Photo d'illustration.

C'est ce que l'on appelle une véritable contagion. Signe des temps : la politique est devenue le lieu de reconversion de bon nombre d'anciens flics ou de fonctionnaires toujours en exercice. En effet, dans une époque où l'insécurité est l'une des principales préoccupations des Français, quoi de mieux qu'un représentant de l'ordre pour critiquer la politique sécuritaire du gouvernement ou d'un élu sortant ? Avoir un flic dans son parti, pour sa campagne, est un atout indéniable, même si cela pose des problèmes de neutralité et de déontologie évidents. Bruno Beschizza est le symbole de cette politisation de la police et de ses syndicats.
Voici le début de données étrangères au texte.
/-! ### `modInput` -/

@[simp] theorem State.modInput_power (i : Nat) (f : InputSt → InputSt) : (s.modInput i f).power = s.power := rfl
@[simp] theorem State.modInput_host (i : Nat) (f : InputSt → InputSt) : (s.modInput i f).host = s.host := rfl
@[simp] theorem State.modInput_par (i : Nat) (f : InputSt → InputSt) : (s.modInput i f).par = s.par := rfl
@[simp] theorem State.modInput_cell (i : Nat) (f : InputSt → InputSt) : (s.modInput i f).cell = s.cell := rfl
@[simp] theorem State.modInput_tick (i : Nat) (f : InputSt → InputSt) : (s.modInput i f).tick = s.tick := rfl
@[simp] theorem State.modInput_axes (i : Nat) (f : InputSt → InputSt) : (s.modInput i f).axes = s.axes := rfl
@[simp] theorem State.modInput_queues (i : Nat) (f : InputSt → InputSt) : (s.modInput i f).queues = s.queues := rfl
@[simp] theorem State.modInput_sigma (i : Nat) (f : InputSt → InputSt) : (s.modInput i f).sigma = s.sigma := rfl
@[simp] theorem State.modInput_supply (i : Nat) (f : InputSt → InputSt) : (s.modInput i f).supply = s.supply := rfl
@[simp] theorem State.modInput_ports (i : Nat) (f : InputSt → InputSt) : (s.modInput i f).ports = s.ports := rfl
@[simp] theorem State.modInput_cmps (i : Nat) (f : InputSt → InputSt) : (s.modInput i f).cmps = s.cmps := rfl
@[simp] theorem State.modInput_sep (i : Nat) (f : InputSt → InputSt) : (s.modInput i f).sep = s.sep := rfl
@[simp] theorem State.modInput_solver (i : Nat) (f : InputSt → InputSt) : (s.modInput i f).solver = s.solver := rfl
@[simp] theorem State.modInput_selide (i : Nat) (f : InputSt → InputSt) : (s.modInput i f).selide = s.selide := rfl
@[simp] theorem State.modInput_link (i : Nat) (f : InputSt → InputSt) : (s.modInput i f).link = s.link := rfl
@[simp] theorem State.modInput_lanes (i : Nat) (f : InputSt → InputSt) : (s.modInput i f).lanes = s.lanes := rfl
@[simp] theorem State.modInput_time (i : Nat) (f : InputSt → InputSt) : (s.modInput i f).time = s.time := rfl
@[simp] theorem State.modInput_can (i : Nat) (f : InputSt → InputSt) : (s.modInput i f).can = s.can := rfl
@[simp] theorem State.modInput_recd (i : Nat) (f : InputSt → InputSt) : (s.modInput i f).recd = s.recd := rfl
@[simp] theorem State.modInput_health (i : Nat) (f : InputSt → InputSt) : (s.modInput i f).health = s.health := rfl
@[simp] theorem State.modInput_chk (i : Nat) (f : InputSt → InputSt) : (s.modInput i f).chk = s.chk := rfl
@[simp] theorem State.modInput_free (i : Nat) (f : InputSt → InputSt) : (s.modInput i f).free = s.free := rfl
@[simp] theorem State.modInput_pending (i : Nat) (f : InputSt → InputSt) : (s.modInput i f).pending = s.pending := rfl

/-! ### `modTp` -/

@[simp] theorem State.modTp_power (i : Nat) (f : TpSt → TpSt) : (s.modTp i f).power = s.power := rfl
@[simp] theorem State.modTp_host (i : Nat) (f : TpSt → TpSt) : (s.modTp i f).host = s.host := rfl
@[simp] theorem State.modTp_par (i : Nat) (f : TpSt → TpSt) : (s.modTp i f).par = s.par := rfl
@[simp] theorem State.modTp_cell (i : Nat) (f : TpSt → TpSt) : (s.modTp i f).cell = s.cell := rfl
@[simp] theorem State.modTp_tick (i : Nat) (f : TpSt → TpSt) : (s.modTp i f).tick = s.tick := rfl
@[simp] theorem State.modTp_axes (i : Nat) (f : TpSt → TpSt) : (s.modTp i f).axes = s.axes := rfl
@[simp] theorem State.modTp_queues (i : Nat) (f : TpSt → TpSt) : (s.modTp i f).queues = s.queues := rfl
@[simp] theorem State.modTp_sigma (i : Nat) (f : TpSt → TpSt) : (s.modTp i f).sigma = s.sigma := rfl
@[simp] theorem State.modTp_supply (i : Nat) (f : TpSt → TpSt) : (s.modTp i f).supply = s.supply := rfl
@[simp] theorem State.modTp_ports (i : Nat) (f : TpSt → TpSt) : (s.modTp i f).ports = s.ports := rfl
@[simp] theorem State.modTp_cmps (i : Nat) (f : TpSt → TpSt) : (s.modTp i f).cmps = s.cmps := rfl
@[simp] theorem State.modTp_sep (i : Nat) (f : TpSt → TpSt) : (s.modTp i f).sep = s.sep := rfl
@[simp] theorem State.modTp_solver (i : Nat) (f : TpSt → TpSt) : (s.modTp i f).solver = s.solver := rfl
@[simp] theorem State.modTp_selide (i : Nat) (f : TpSt → TpSt) : (s.modTp i f).selide = s.selide := rfl
@[simp] theorem State.modTp_link (i : Nat) (f : TpSt → TpSt) : (s.modTp i f).link = s.link := rfl
@[simp] theorem State.modTp_lanes (i : Nat) (f : TpSt → TpSt) : (s.modTp i f).lanes = s.lanes := rfl
@[simp] theorem State.modTp_time (i : Nat) (f : TpSt → TpSt) : (s.modTp i f).time = s.time := rfl
@[simp] theorem State.modTp_can (i : Nat) (f : TpSt → TpSt) : (s.modTp i f).can = s.can := rfl
@[simp] theorem State.modTp_recd (i : Nat) (f : TpSt → TpSt) : (s.modTp i f).recd = s.recd := rfl
@[simp] theorem State.modTp_health (i : Nat) (f : TpSt → TpSt) : (s.modTp i f).health = s.health := rfl
@[simp] theorem State.modTp_chk (i : Nat) (f : TpSt → TpSt) : (s.modTp i f).chk = s.chk := rfl
@[simp] theorem State.modTp_free (i : Nat) (f : TpSt → TpSt) : (s.modTp i f).free = s.free := rfl
@[simp] theorem State.modTp_pending (i : Nat) (f : TpSt → TpSt) : (s.modTp i f).pending = s.pending := rfl

/-! ### `modAxisSto` -/

@[simp] theorem State.modAxisSto_power (a : Nat) (f : AxisSto → AxisSto) : (s.modAxisSto a f).power = s.power := rfl
@[simp] theorem State.modAxisSto_host (a : Nat) (f : AxisSto → AxisSto) : (s.modAxisSto a f).host = s.host := rfl
@[simp] theorem State.modAxisSto_par (a : Nat) (f : AxisSto → AxisSto) : (s.modAxisSto a f).par = s.par := rfl
@[simp] theorem State.modAxisSto_cell (a : Nat) (f : AxisSto → AxisSto) : (s.modAxisSto a f).cell = s.cell := rfl
@[simp] theorem State.modAxisSto_tick (a : Nat) (f : AxisSto → AxisSto) : (s.modAxisSto a f).tick = s.tick := rfl
@[simp] theorem State.modAxisSto_axes (a : Nat) (f : AxisSto → AxisSto) : (s.modAxisSto a f).axes = s.axes := rfl
@[simp] theorem State.modAxisSto_queues (a : Nat) (f : AxisSto → AxisSto) : (s.modAxisSto a f).queues = s.queues := rfl
@[simp] theorem State.modAxisSto_sigma (a : Nat) (f : AxisSto → AxisSto) : (s.modAxisSto a f).sigma = s.sigma := rfl
@[simp] theorem State.modAxisSto_supply (a : Nat) (f : AxisSto → AxisSto) : (s.modAxisSto a f).supply = s.supply := rfl
@[simp] theorem State.modAxisSto_ports (a : Nat) (f : AxisSto → AxisSto) : (s.modAxisSto a f).ports = s.ports := rfl
@[simp] theorem State.modAxisSto_cmps (a : Nat) (f : AxisSto → AxisSto) : (s.modAxisSto a f).cmps = s.cmps := rfl
@[simp] theorem State.modAxisSto_sep (a : Nat) (f : AxisSto → AxisSto) : (s.modAxisSto a f).sep = s.sep := rfl
@[simp] theorem State.modAxisSto_solver (a : Nat) (f : AxisSto → AxisSto) : (s.modAxisSto a f).solver = s.solver := rfl
@[simp] theorem State.modAxisSto_selide (a : Nat) (f : AxisSto → AxisSto) : (s.modAxisSto a f).selide = s.selide := rfl
@[simp] theorem State.modAxisSto_link (a : Nat) (f : AxisSto → AxisSto) : (s.modAxisSto a f).link = s.link := rfl
@[simp] theorem State.modAxisSto_lanes (a : Nat) (f : AxisSto → AxisSto) : (s.modAxisSto a f).lanes = s.lanes := rfl
@[simp] theorem State.modAxisSto_time (a : Nat) (f : AxisSto → AxisSto) : (s.modAxisSto a f).time = s.time := rfl
@[simp] theorem State.modAxisSto_can (a : Nat) (f : AxisSto → AxisSto) : (s.modAxisSto a f).can = s.can := rfl
@[simp] theorem State.modAxisSto_recd (a : Nat) (f : AxisSto → AxisSto) : (s.modAxisSto a f).recd = s.recd := rfl
@[simp] theorem State.modAxisSto_health (a : Nat) (f : AxisSto → AxisSto) : (s.modAxisSto a f).health = s.health := rfl
@[simp] theorem State.modAxisSto_chk (a : Nat) (f : AxisSto → AxisSto) : (s.modAxisSto a f).chk = s.chk := rfl
@[simp] theorem State.modAxisSto_free (a : Nat) (f : AxisSto → AxisSto) : (s.modAxisSto a f).free = s.free := rfl
@[simp] theorem State.modAxisSto_pending (a : Nat) (f : AxisSto → AxisSto) : (s.modAxisSto a f).pending = s.pending := rfl

/-! ### `modSls` -/

@[simp] theorem State.modSls_power (g : Nat) (f : SlsSt → SlsSt) : (s.modSls g f).power = s.power := rfl
@[simp] theorem State.modSls_host (g : Nat) (f : SlsSt → SlsSt) : (s.modSls g f).host = s.host := rfl
@[simp] theorem State.modSls_par (g : Nat) (f : SlsSt → SlsSt) : (s.modSls g f).par = s.par := rfl
@[simp] theorem State.modSls_cell (g : Nat) (f : SlsSt → SlsSt) : (s.modSls g f).cell = s.cell := rfl
@[simp] theorem State.modSls_tick (g : Nat) (f : SlsSt → SlsSt) : (s.modSls g f).tick = s.tick := rfl
@[simp] theorem State.modSls_axes (g : Nat) (f : SlsSt → SlsSt) : (s.modSls g f).axes = s.axes := rfl
@[simp] theorem State.modSls_queues (g : Nat) (f : SlsSt → SlsSt) : (s.modSls g f).queues = s.queues := rfl
@[simp] theorem State.modSls_sigma (g : Nat) (f : SlsSt → SlsSt) : (s.modSls g f).sigma = s.sigma := rfl
@[simp] theorem State.modSls_supply (g : Nat) (f : SlsSt → SlsSt) : (s.modSls g f).supply = s.supply := rfl
@[simp] theorem State.modSls_ports (g : Nat) (f : SlsSt → SlsSt) : (s.modSls g f).ports = s.ports := rfl
@[simp] theorem State.modSls_cmps (g : Nat) (f : SlsSt → SlsSt) : (s.modSls g f).cmps = s.cmps := rfl
@[simp] theorem State.modSls_sep (g : Nat) (f : SlsSt → SlsSt) : (s.modSls g f).sep = s.sep := rfl
@[simp] theorem State.modSls_solver (g : Nat) (f : SlsSt → SlsSt) : (s.modSls g f).solver = s.solver := rfl
@[simp] theorem State.modSls_selide (g : Nat) (f : SlsSt → SlsSt) : (s.modSls g f).selide = s.selide := rfl
@[simp] theorem State.modSls_link (g : Nat) (f : SlsSt → SlsSt) : (s.modSls g f).link = s.link := rfl
@[simp] theorem State.modSls_lanes (g : Nat) (f : SlsSt → SlsSt) : (s.modSls g f).lanes = s.lanes := rfl
@[simp] theorem State.modSls_time (g : Nat) (f : SlsSt → SlsSt) : (s.modSls g f).time = s.time := rfl
@[simp] theorem State.modSls_can (g : Nat) (f : SlsSt → SlsSt) : (s.modSls g f).can = s.can := rfl
@[simp] theorem State.modSls_recd (g : Nat) (f : SlsSt → SlsSt) : (s.modSls g f).recd = s.recd := rfl
@[simp] theorem State.modSls_health (g : Nat) (f : SlsSt → SlsSt) : (s.modSls g f).health = s.health := rfl
@[simp] theorem State.modSls_chk (g : Nat) (f : SlsSt → SlsSt) : (s.modSls g f).chk = s.chk := rfl
@[simp] theorem State.modSls_free (g : Nat) (f : SlsSt → SlsSt) : (s.modSls g f).free = s.free := rfl
@[simp] theorem State.modSls_pending (g : Nat) (f : SlsSt → SlsSt) : (s.modSls g f).pending = s.pending := rfl

/-! ### `modEng` -/

@[simp] theorem State.modEng_power (e : Island) (f : Eng → Eng) : (s.modEng e f).power = s.power := by cases e <;> rfl
@[simp] theorem State.modEng_host (e : Island) (f : Eng → Eng) : (s.modEng e f).host = s.host := by cases e <;> rfl
@[simp] theorem State.modEng_par (e : Island) (f : Eng → Eng) : (s.modEng e f).par = s.par := by cases e <;> rfl
@[simp] theorem State.modEng_cell (e : Island) (f : Eng → Eng) : (s.modEng e f).cell = s.cell := by cases e <;> rfl
@[simp] theorem State.modEng_tick (e : Island) (f : Eng → Eng) : (s.modEng e f).tick = s.tick := by cases e <;> rfl
@[simp] theorem State.modEng_axes (e : Island) (f : Eng → Eng) : (s.modEng e f).axes = s.axes := by cases e <;> rfl
@[simp] theorem State.modEng_queues (e : Island) (f : Eng → Eng) : (s.modEng e f).queues = s.queues := by cases e <;> rfl
@[simp] theorem State.modEng_sigma (e : Island) (f : Eng → Eng) : (s.modEng e f).sigma = s.sigma := by cases e <;> rfl
@[simp] theorem State.modEng_supply (e : Island) (f : Eng → Eng) : (s.modEng e f).supply = s.supply := by cases e <;> rfl
@[simp] theorem State.modEng_ports (e : Island) (f : Eng → Eng) : (s.modEng e f).ports = s.ports := by cases e <;> rfl
@[simp] theorem State.modEng_cmps (e : Island) (f : Eng → Eng) : (s.modEng e f).cmps = s.cmps := by cases e <;> rfl
@[simp] theorem State.modEng_solver (e : Island) (f : Eng → Eng) : (s.modEng e f).solver = s.solver := by cases e <;> rfl
@[simp] theorem State.modEng_safety (e : Island) (f : Eng → Eng) : (s.modEng e f).safety = s.safety := by cases e <;> rfl
@[simp] theorem State.modEng_selide (e : Island) (f : Eng → Eng) : (s.modEng e f).selide = s.selide := by cases e <;> rfl
@[simp] theorem State.modEng_link (e : Island) (f : Eng → Eng) : (s.modEng e f).link = s.link := by cases e <;> rfl
@[simp] theorem State.modEng_lanes (e : Island) (f : Eng → Eng) : (s.modEng e f).lanes = s.lanes := by cases e <;> rfl
@[simp] theorem State.modEng_time (e : Island) (f : Eng → Eng) : (s.modEng e f).time = s.time := by cases e <;> rfl
@[simp] theorem State.modEng_can (e : Island) (f : Eng → Eng) : (s.modEng e f).can = s.can := by cases e <;> rfl
@[simp] theorem State.modEng_recd (e : Island) (f : Eng → Eng) : (s.modEng e f).recd = s.recd := by cases e <;> rfl
@[simp] theorem State.modEng_health (e : Island) (f : Eng → Eng) : (s.modEng e f).health = s.health := by cases e <;> rfl
@[simp] theorem State.modEng_chk (e : Island) (f : Eng → Eng) : (s.modEng e f).chk = s.chk := by cases e <;> rfl
@[simp] theorem State.modEng_free (e : Island) (f : Eng → Eng) : (s.modEng e f).free = s.free := by cases e <;> rfl
@[simp] theorem State.modEng_pending (e : Island) (f : Eng → Eng) : (s.modEng e f).pending = s.pending := by cases e <;> rfl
Cet ancien commandant, ex-secrétaire général de Synergie Officiers, devenu secrétaire national de l'UMP chargé des questions de sécurité, avait ouvert la voie en remportant les élections régionales en 2010. Très proche de l'idéologie et de l'entourage sarkozyste, aujourd'hui dans l'opposition, il n'a eu de cesse de fustiger violemment le couple Valls-Taubira, allant même jusqu'à les traiter d'"imposteurs". Le retour de bâton ne s'est pas fait attendre : le ministre de l'Intérieur l'a écarté de la sous-préfecture en Seine-Saint-Denis obtenue sous le mandat de Sarkozy. Aujourd'hui, à quelques semaines des municipales, la bataille politique fait rage à Aulnay-sous-Bois. En effet, Bruno Beschizza y défendra les couleurs de l'UMP tandis que la ville a reçu en grande pompe la visite de Manuel Valls au...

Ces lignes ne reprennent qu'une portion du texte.